Abstract
Objectives:
The study objective was to evaluate the use of Danshen formulations in preventing renal disease in Henoch-Schönlein Purpura (HSP) either as sole agents or in combination with other drug regimens.
Methods:
Search strategy—Databases searched were the Cochrane Central Register of Controlled Trials, PubMed, Embase (Excerpta Medica Database), the Chinese Biomedicine Database, CNKI (Chinese National Knowledge Infrastructure), and VIP-database for all relevant studies without any language restriction. The cut-off date for the search was October 2010. Selection criteria—All randomized controlled trials with enrolled patients of all ages without renal disease before random assignment were included. The primary outcomes were the number of patients who developed renal disease and the incidence of adverse effects of drugs. Data collection and analysis—For dichotomous outcomes, the incidence of renal disease in patients with HSP was calculated as a relative risk with 95% confidence intervals. For continuous outcomes, the weighted mean difference with 95% confidence intervals was used.
Results:
A total of five trials (513 children aged 2–14 years old) were included in the meta-analyses, which indicated that Danshen formulations (injections or tablets) with symptomatic therapy significantly reduced the risk of developing renal disease in children with HSP compared to symptomatic therapy alone 6–12 months after treatment (relative risk: 0.35, 95% confidence interval: 0.20–0.61). Adverse effects of Danshen formulations were not explicitly reported in these studies.
Conclusions:
Danshen formulations may help prevent renal disease in children with HSP without serious side-effects. However, the evidence is of low quality (as assessed using the GRADE approach), and thus there is insufficient proof to strongly recommend the use of Danshen formulations in children with HSP. Large, properly randomized, placebo-controlled, double-blind studies are needed to substantiate its use.
Introduction
The common clinical manifestations of HSP are characterized by the triad of palpable purpura, abdominal pain, and arthritis, 6 and renal disease is the primary long-term and most serious complication. In a recent systematic review of 12 studies including 1133 unselected patients, renal disease occurred in 34.2% of patients; furthermore, renal complications developed in 85% of cases within 4 weeks of diagnosis, in 91% within 6 weeks, and in 97% within 6 months. 7
The prevention and treatment of renal disease in HSP is controversial. For example, one systematic review concluded that early corticosteroid treatment may reduce the risk of developing persistent renal abnormalities. 8 However, a recent Cochrane systematic review of four randomized controlled trials (RCTs) found no significant difference in the risk of persistent kidney disease at 6 and 12 months with prednisone administered at presentation compared to placebo. 9
In children with severe renal disease, treatment with conventional drugs (e.g., corticosteroids, cyclosporine A, and cyclophosphamide) alone or combined with other adjuvant treatment (e.g., immunoglobulin, anticoagulants, enzymes, and vitamins) have had variable success in improving renal outcomes, but their use is not adequately guided by evidence obtained from properly designed, randomized, placebo-controlled trials. 9 –11
The Chinese herb Danshen is the dried root of Salvia miltiorrhiza, which is used as a common adjuvant medicine for treating purpura, especially the Henoch-Schönlein type, in modern Chinese clinical practice. Many studies have suggested that treatment with Danshen formulations effectively prevents the development of renal disease 12,13 and/or reduces its severity 14,15 in patients with HSP. Furthermore, Danshen formulations may inhibit platelet aggregation, 16 improve renal microcirculation, 17,18 alleviate free-radical injury to the kidneys, 19 have anti-inflammatory properties, inhibit proliferation from mesangial cells, 20 and regulate abnormal immune function, 21 all of which are plausible mechanisms for renoprotective effects.
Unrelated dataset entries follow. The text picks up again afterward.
theorem popcW_toNat (x : W64) : (popcW x).toNat = ((List.range 64).filter fun i => x.getLsbD i).length := by
  have hcount : popCount x.toNat 64 = ((List.range 64).filter fun i => x.getLsbD i).length := popCount_eq_filter _ _
  have hle : ((List.range 64).filter fun i => x.getLsbD i).length ≤ 64 := List.length_filter_le _ (List.range 64)
  rw [popcW, hcount, BitVec.toNat_ofNat]
  omega

/-! At issue. -/

section
variable {s : State} {sw : Bool} {d a b : SReg} {v : W64}

theorem issue_bin {f : W64 → W64 → W64} {lat : Nat} (h : canIssue (req3 sw d a b) s) (hv : f (s.rdS a) (s.rdS b) = v) :
    issue (req3 sw d a b) (bin f lat d a b) s = .next (completed (req3 sw d a b) s (s.putS d v lat)) :=
  issue_done h (by rw [bin, hv])

theorem issue_un {f : W64 → W64} {lat : Nat} (h : canIssue (req2 sw d a) s) (hv : f (s.rdS a) = v) :
    issue (req2 sw d a) (un f lat d a) s = .next (completed (req2 sw d a) s (s.putS d v lat)) :=
  issue_done h (by rw [un, hv])

/-- R104: a division completes when its divisor is not zero, or when the divide trap is off. -/
theorem issue_division {f : W64 → W64 → W64} (h : canIssue (req3 sw d a b) s)
    (hok : s.rdS b ≠ 0 ∨ s.cur.hdr.trapen.getLsbD 0 = false) (hv : f (s.rdS a) (s.rdS b) = v) :
    issue (req3 sw d a b) (division f d a b) s = .next (completed (req3 sw d a b) s (s.loadS d v)) := by
  have hno : ¬(s.rdS b = 0 ∧ s.cur.hdr.trapen.getLsbD 0 = true) := fun ⟨hzero, hon⟩ =>
    hok.elim (absurd hzero) fun hoff => Bool.false_ne_true (hoff.symm.trans hon)
  exact issue_done h (by rw [division, bitOf, if_neg hno, hv])

theorem issue_division_traps {f : W64 → W64 → W64} (h : canIssue (req3 sw d a b) s) (hzero : s.rdS b = 0)
    (hon : s.cur.hdr.trapen.getLsbD 0 = true) :
    issue (req3 sw d a b) (division f d a b) s = .next (trapped (req3 sw d a b) s 0x20 0) :=
  issue_trap h (if_pos ⟨hzero, hon⟩)

end

/-- Settles O15: each instruction issues as its group does, with the value of its own row of Table 2. -/
theorem integerResults : Obligations.IntegerResults := by
  refine ⟨?results, ?unary, ?counts, ?divisions, ?encodings⟩
  case results =>
    intro s sw d a b h x y n gives
    exact ⟨issue_bin h rfl, issue_bin h rfl, issue_bin h rfl, issue_bin h rfl, issue_bin h rfl, issue_bin h rfl,
      issue_bin h (shlW_eq x y), issue_bin h (shrW_eq x y), issue_bin h (sraW_eq x y), issue_bin h (rotW_eq x y),
      issue_bin h (sltW_eq x y), issue_bin h (sltzW_eq x y), issue_bin h (minW_eq x y), issue_bin h (maxW_eq x y),
      issue_bin h (minzW_eq x y), issue_bin h (maxzW_eq x y), issue_bin h rfl, issue_bin h rfl, issue_bin h rfl⟩
  case unary =>
    intro s sw d a nm1 h x gives
    exact ⟨issue_un h rfl, issue_un h rfl, issue_un h rfl, issue_un h rfl, issue_un h (sextW_eq nm1 x), issue_un h (zextW_eq nm1 x)⟩
  case counts =>
    refine fun x => ⟨?_, fun h => ?_, popcW_toNat x⟩
    · rintro rfl
      exact ⟨clzW_zero, ctzW_zero⟩
    · obtain ⟨hclz, hlo, hhi⟩ := clzW_bounds h
      exact ⟨hclz, hlo, hhi, ctzW_bounds h⟩
  case divisions =>
    intro s sw d a b h x y gives
    refine ⟨fun hne => ?_, fun hzero hoff => ?_, fun hzero hon => ?_⟩
    · exact ⟨issue_division h (.inl hne) (divW_of_ne hne), issue_division h (.inl hne) (remW_of_ne hne),
        issue_division h (.inl hne) (divzW_of_ne hne), issue_division h (.inl hne) (remzW_of_ne hne)⟩
    · exact ⟨issue_division h (.inr hoff) (divW_of_zero hzero), issue_division h (.inr hoff) (remW_of_zero hzero),
        issue_division h (.inr hoff) (divzW_of_zero hzero), issue_division h (.inr hoff) (remzW_of_zero hzero)⟩
    · rintro i (rfl | rfl | rfl | rfl) <;> exact issue_division_traps h hzero hon
  case encodings =>
    refine fun sw d a b n => ⟨fun i op m hrow => ?_, fun i m hrow => ?_, rfl, rfl⟩ <;> fin_cases hrow <;> rfl

end Sys2Proof.Machine
end

section
/-! Constants and selection (R105, R106). -/
namespace Sys2Proof.Machine

/-- R105: the immediate stands above the low 52 bits of the operand. -/
theorem lih_value (i : BitVec 12) (x : W64) :
    BitVec.ofNat 64 (i.toNat * 2 ^ 52 + x.toNat % 2 ^ 52) = i.setWidth 64 <<< 52 ||| (x.setWidth 52).setWidth 64 := by
  have hlow : x.toNat % 2 ^ 52 < 2 ^ 52 := Nat.mod_lt _ (by decide)
  apply BitVec.eq_of_toNat_eq
  simp only [BitVec.toNat_ofNat, BitVec.toNat_or, BitVec.toNat_shiftLeft, BitVec.toNat_setWidth]
  rw [Nat.mod_eq_of_lt (by omega : i.toNat < 2 ^ 64), Nat.mod_eq_of_lt (by omega : x.toNat % 2 ^ 52 < 2 ^ 64),
    Nat.shiftLeft_eq, Nat.mod_eq_of_lt (by omega : i.toNat * 2 ^ 52 < 2 ^ 64), Nat.mod_eq_of_lt (by omega), ← Nat.shiftLeft_eq,
    Nat.shiftLeft_add_eq_or_of_lt hlow]

section
variable {s : State} {sw : Bool} {d a b c : SReg}

theorem sel_of_set (h : canIssue (req4 sw d a b c) s) (hc : s.rdS c ≠ 0) :
    exec (.sel sw d a b c) s = .next (completed (req4 sw d a b c) s (s.putS d (s.rdS a) 1)) := by
  unfold exec execSel
  exact issue_done h (by rw [if_pos hc, latInt])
On the other hand, adverse effects of Danshen formulations, especially the injectable types, have emerged as a problem that must be addressed. Common side- effects include allergic reactions such as slight skin reactions and serious anaphylactic shock, 22,23 but no one knows whether children with HSP are more susceptible to these side-effects. Danshen formulations have been used for years to treat HSP in China; however, the effects and safety of the agent have not been systematically reviewed. The aims of this systematic review were to determine the effects of different Danshen formulations on renal disease in HSP patients, both as sole agents and in combination with other drug regimens.
Materials and Methods
Criteria for considering studies for this review
All RCTs evaluating the use of Danshen formulations (either as sole agents or in combination with other drug regimens compared to a placebo and other formulations or other drugs) for preventing the development of renal disease in patients of all ages with HSP were included. The term “Danshen formulation” was defined as a formulation containing only or mainly Salvia miltiorrhiza. The formulation had to be produced in certified Good Manufacturing Practice facilities of a pharmaceutical factory and in accordance with the guidelines of the State Food and Drug Administration of the Peoples Republic of China. The patients had to be free of renal disease before being randomly assigned, and studies including patients with HSP nephritis were excluded. The first period of randomized crossover studies was also included. The primary outcomes were the number of patients who developed renal disease (i.e., hematuria, proteinuria, nephrotic syndrome, hypertension, acute nephritis, renal dysfunction, need for dialysis or transplantation) and adverse effects.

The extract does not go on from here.